SUPPLIED RECORDS Block Start
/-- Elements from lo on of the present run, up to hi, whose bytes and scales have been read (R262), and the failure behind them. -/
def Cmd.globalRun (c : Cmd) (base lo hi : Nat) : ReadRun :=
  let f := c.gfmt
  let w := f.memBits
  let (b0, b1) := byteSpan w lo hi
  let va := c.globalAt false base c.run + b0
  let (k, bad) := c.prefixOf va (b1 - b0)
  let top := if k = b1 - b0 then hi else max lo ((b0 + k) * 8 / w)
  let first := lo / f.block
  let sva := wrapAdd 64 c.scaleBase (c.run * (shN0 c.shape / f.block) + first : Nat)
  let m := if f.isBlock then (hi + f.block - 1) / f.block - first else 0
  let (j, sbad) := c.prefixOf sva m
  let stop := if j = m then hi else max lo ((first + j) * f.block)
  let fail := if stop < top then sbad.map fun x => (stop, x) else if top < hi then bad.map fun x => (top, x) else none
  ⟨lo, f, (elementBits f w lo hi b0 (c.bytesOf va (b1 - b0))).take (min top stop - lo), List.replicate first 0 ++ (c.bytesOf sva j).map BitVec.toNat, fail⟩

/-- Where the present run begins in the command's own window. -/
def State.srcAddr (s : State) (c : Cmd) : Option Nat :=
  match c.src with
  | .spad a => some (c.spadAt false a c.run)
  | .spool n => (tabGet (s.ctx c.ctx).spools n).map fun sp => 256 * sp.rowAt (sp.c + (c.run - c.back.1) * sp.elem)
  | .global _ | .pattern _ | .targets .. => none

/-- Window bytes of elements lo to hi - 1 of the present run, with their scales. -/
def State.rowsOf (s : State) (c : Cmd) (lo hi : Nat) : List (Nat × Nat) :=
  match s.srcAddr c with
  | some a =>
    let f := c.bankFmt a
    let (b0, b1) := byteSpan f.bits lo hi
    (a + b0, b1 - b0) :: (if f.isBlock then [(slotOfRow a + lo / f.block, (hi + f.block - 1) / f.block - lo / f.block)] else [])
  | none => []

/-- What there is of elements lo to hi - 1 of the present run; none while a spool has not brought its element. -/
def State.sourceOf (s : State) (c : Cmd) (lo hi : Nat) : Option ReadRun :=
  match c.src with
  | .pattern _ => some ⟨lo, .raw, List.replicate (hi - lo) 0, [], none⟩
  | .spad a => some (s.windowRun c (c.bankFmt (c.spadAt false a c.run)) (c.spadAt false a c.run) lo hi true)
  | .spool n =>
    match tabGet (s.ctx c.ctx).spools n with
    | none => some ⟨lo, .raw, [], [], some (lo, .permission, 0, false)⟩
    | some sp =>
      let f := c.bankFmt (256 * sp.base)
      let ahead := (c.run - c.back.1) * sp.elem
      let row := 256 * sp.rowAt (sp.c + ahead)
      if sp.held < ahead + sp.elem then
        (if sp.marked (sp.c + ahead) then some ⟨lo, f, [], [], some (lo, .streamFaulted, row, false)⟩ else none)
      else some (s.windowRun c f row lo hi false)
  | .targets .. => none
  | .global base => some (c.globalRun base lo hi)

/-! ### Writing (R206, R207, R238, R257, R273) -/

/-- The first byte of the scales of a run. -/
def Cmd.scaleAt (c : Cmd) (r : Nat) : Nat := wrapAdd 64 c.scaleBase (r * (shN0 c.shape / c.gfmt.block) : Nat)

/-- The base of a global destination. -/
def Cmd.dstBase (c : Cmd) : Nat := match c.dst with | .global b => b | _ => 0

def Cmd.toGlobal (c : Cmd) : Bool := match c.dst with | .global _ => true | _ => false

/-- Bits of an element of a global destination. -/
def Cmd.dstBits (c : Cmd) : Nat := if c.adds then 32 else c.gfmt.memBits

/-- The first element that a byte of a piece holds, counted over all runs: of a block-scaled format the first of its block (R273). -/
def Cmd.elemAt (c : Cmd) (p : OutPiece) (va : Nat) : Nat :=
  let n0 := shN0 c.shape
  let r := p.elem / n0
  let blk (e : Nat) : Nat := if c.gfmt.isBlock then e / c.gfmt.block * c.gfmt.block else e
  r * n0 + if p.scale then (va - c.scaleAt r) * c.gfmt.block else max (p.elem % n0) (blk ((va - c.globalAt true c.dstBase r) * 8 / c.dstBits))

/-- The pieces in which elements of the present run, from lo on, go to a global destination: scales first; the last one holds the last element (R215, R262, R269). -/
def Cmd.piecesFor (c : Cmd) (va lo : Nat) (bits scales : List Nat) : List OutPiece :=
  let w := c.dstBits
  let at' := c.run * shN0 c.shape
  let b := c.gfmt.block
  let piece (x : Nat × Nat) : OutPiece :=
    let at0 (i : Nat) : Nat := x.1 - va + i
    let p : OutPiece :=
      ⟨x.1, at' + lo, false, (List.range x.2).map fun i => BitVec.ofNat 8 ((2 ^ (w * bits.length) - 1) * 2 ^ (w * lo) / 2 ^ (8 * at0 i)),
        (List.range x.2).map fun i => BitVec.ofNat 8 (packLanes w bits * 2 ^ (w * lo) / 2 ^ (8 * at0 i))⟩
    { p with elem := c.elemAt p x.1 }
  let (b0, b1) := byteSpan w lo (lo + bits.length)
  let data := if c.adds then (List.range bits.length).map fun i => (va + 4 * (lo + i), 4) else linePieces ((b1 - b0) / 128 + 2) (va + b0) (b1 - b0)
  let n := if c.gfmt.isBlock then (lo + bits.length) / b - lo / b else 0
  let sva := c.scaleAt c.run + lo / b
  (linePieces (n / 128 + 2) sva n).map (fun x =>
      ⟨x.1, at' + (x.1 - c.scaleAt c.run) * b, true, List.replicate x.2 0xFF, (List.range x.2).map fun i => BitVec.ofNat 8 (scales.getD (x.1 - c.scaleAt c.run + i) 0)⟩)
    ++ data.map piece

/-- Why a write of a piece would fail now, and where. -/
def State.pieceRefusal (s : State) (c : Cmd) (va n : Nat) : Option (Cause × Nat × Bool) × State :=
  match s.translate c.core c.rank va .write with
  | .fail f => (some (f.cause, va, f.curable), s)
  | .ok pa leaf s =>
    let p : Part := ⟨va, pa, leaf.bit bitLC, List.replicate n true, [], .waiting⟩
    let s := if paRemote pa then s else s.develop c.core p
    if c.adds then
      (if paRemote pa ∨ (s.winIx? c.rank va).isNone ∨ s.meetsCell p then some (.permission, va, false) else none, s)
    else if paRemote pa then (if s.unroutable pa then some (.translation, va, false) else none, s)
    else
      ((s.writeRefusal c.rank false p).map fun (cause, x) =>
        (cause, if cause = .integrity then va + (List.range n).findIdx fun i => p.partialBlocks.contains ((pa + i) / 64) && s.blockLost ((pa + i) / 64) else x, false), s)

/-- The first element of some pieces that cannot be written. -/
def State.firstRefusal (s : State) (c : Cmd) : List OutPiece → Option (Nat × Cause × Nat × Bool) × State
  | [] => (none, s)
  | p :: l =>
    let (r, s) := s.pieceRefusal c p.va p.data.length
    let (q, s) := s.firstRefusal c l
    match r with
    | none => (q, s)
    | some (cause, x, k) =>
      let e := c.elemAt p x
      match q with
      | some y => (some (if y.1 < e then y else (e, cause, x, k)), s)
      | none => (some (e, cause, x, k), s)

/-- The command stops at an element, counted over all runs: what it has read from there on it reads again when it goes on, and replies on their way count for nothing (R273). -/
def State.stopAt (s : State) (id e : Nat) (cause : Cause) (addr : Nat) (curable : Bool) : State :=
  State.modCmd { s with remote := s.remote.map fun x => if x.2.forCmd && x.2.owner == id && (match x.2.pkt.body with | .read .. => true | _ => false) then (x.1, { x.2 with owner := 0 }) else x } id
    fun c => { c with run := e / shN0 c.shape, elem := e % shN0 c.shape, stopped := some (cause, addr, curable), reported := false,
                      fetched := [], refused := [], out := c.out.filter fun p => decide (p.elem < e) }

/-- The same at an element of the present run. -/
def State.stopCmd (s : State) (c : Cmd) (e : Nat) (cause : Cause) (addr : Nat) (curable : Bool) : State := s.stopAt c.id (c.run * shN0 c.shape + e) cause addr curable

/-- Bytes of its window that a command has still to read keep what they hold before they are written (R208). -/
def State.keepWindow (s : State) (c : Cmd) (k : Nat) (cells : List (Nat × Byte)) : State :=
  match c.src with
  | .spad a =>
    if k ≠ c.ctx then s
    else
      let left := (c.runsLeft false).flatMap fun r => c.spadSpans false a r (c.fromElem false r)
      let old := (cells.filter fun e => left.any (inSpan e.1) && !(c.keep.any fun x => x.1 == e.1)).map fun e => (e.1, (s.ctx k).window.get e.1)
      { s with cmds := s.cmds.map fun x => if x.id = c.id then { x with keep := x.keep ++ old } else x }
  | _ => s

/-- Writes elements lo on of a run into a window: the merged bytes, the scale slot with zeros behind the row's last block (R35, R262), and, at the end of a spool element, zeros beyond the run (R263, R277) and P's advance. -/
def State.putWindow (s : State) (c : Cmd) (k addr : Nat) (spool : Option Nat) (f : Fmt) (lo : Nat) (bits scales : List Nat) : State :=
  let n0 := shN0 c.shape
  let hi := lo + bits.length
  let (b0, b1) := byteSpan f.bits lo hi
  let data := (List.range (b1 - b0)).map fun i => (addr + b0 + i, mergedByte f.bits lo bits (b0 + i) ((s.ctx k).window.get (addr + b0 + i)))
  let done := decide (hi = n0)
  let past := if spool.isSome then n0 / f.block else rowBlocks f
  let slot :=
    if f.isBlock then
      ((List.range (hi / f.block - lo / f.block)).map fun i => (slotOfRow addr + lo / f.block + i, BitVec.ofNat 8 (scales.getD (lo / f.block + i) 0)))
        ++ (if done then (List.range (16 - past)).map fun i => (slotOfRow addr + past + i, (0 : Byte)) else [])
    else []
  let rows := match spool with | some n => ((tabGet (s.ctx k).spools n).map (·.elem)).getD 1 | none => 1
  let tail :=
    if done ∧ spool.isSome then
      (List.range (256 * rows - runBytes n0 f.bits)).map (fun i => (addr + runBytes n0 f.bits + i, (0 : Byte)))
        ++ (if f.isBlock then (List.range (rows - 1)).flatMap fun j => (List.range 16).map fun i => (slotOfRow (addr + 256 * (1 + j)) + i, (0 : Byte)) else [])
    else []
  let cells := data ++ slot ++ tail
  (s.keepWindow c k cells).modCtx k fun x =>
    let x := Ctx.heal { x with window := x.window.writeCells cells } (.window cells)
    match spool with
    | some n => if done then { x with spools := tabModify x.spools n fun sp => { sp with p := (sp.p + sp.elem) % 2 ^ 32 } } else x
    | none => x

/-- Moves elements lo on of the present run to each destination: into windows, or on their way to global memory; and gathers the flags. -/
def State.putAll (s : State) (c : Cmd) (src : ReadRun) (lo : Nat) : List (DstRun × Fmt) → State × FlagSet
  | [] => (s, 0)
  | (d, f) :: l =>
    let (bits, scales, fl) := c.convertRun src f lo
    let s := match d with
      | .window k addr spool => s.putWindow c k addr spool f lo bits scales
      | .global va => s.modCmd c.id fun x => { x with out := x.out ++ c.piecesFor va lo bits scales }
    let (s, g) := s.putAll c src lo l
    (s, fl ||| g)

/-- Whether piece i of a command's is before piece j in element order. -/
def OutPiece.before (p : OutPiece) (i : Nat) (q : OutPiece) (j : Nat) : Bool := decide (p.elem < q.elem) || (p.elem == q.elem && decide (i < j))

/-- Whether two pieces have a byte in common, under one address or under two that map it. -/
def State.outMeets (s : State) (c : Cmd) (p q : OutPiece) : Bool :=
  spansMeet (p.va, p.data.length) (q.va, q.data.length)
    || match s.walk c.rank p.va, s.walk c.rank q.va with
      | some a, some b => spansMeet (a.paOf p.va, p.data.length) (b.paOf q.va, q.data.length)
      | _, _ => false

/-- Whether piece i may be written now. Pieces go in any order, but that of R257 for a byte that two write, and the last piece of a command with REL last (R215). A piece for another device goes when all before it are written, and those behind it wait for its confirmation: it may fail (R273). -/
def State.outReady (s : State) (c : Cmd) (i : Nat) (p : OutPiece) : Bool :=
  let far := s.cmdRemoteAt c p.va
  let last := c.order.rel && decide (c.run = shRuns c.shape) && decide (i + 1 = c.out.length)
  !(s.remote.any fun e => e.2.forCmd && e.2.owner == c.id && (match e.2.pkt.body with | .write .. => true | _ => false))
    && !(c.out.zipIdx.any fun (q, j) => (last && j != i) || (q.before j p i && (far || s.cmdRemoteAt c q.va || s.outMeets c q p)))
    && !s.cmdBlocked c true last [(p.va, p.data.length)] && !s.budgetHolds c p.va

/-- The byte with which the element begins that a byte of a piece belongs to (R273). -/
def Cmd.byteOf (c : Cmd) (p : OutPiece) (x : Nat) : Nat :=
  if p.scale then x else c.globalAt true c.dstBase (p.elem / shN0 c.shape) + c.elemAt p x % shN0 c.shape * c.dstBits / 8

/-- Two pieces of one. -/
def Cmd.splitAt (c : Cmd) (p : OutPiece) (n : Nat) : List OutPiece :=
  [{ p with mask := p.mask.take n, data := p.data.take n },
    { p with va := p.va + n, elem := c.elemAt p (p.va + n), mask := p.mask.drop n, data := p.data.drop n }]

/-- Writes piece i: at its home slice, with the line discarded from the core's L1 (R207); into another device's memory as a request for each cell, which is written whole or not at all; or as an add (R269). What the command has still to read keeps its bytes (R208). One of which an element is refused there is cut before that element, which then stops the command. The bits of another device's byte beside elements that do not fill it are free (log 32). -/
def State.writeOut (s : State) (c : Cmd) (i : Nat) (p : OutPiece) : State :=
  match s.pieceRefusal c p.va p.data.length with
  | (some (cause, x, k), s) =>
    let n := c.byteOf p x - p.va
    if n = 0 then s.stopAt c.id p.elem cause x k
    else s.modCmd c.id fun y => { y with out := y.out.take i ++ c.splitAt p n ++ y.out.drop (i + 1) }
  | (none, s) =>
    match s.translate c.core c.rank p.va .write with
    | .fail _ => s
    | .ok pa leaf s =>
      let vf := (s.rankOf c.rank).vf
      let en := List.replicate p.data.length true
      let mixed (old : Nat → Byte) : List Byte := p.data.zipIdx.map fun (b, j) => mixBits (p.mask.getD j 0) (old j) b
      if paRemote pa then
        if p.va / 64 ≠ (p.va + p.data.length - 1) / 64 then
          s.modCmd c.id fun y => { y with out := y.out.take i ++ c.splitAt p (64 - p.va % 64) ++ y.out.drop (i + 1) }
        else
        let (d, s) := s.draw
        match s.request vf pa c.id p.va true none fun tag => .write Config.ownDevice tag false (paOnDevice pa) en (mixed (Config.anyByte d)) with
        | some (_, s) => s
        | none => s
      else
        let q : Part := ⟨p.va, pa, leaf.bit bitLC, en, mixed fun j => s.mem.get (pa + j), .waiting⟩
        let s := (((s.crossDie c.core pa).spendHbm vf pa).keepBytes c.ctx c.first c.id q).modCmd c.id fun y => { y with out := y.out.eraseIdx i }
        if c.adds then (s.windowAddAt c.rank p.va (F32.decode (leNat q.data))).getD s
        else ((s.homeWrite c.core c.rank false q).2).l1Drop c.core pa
SUPPLIED RECORDS Block End
Only lines with the word "decide" are needed. Copy them from the preceding records.

                      fetched := [], refused := [], out := c.out.filter fun p => decide (p.elem < e) }
  let done := decide (hi = n0)
def OutPiece.before (p : OutPiece) (i : Nat) (q : OutPiece) (j : Nat) : Bool := decide (p.elem < q.elem) || (p.elem == q.elem && decide (i < j))
  let last := c.order.rel && decide (c.run = shRuns c.shape) && decide (i + 1 = c.out.length)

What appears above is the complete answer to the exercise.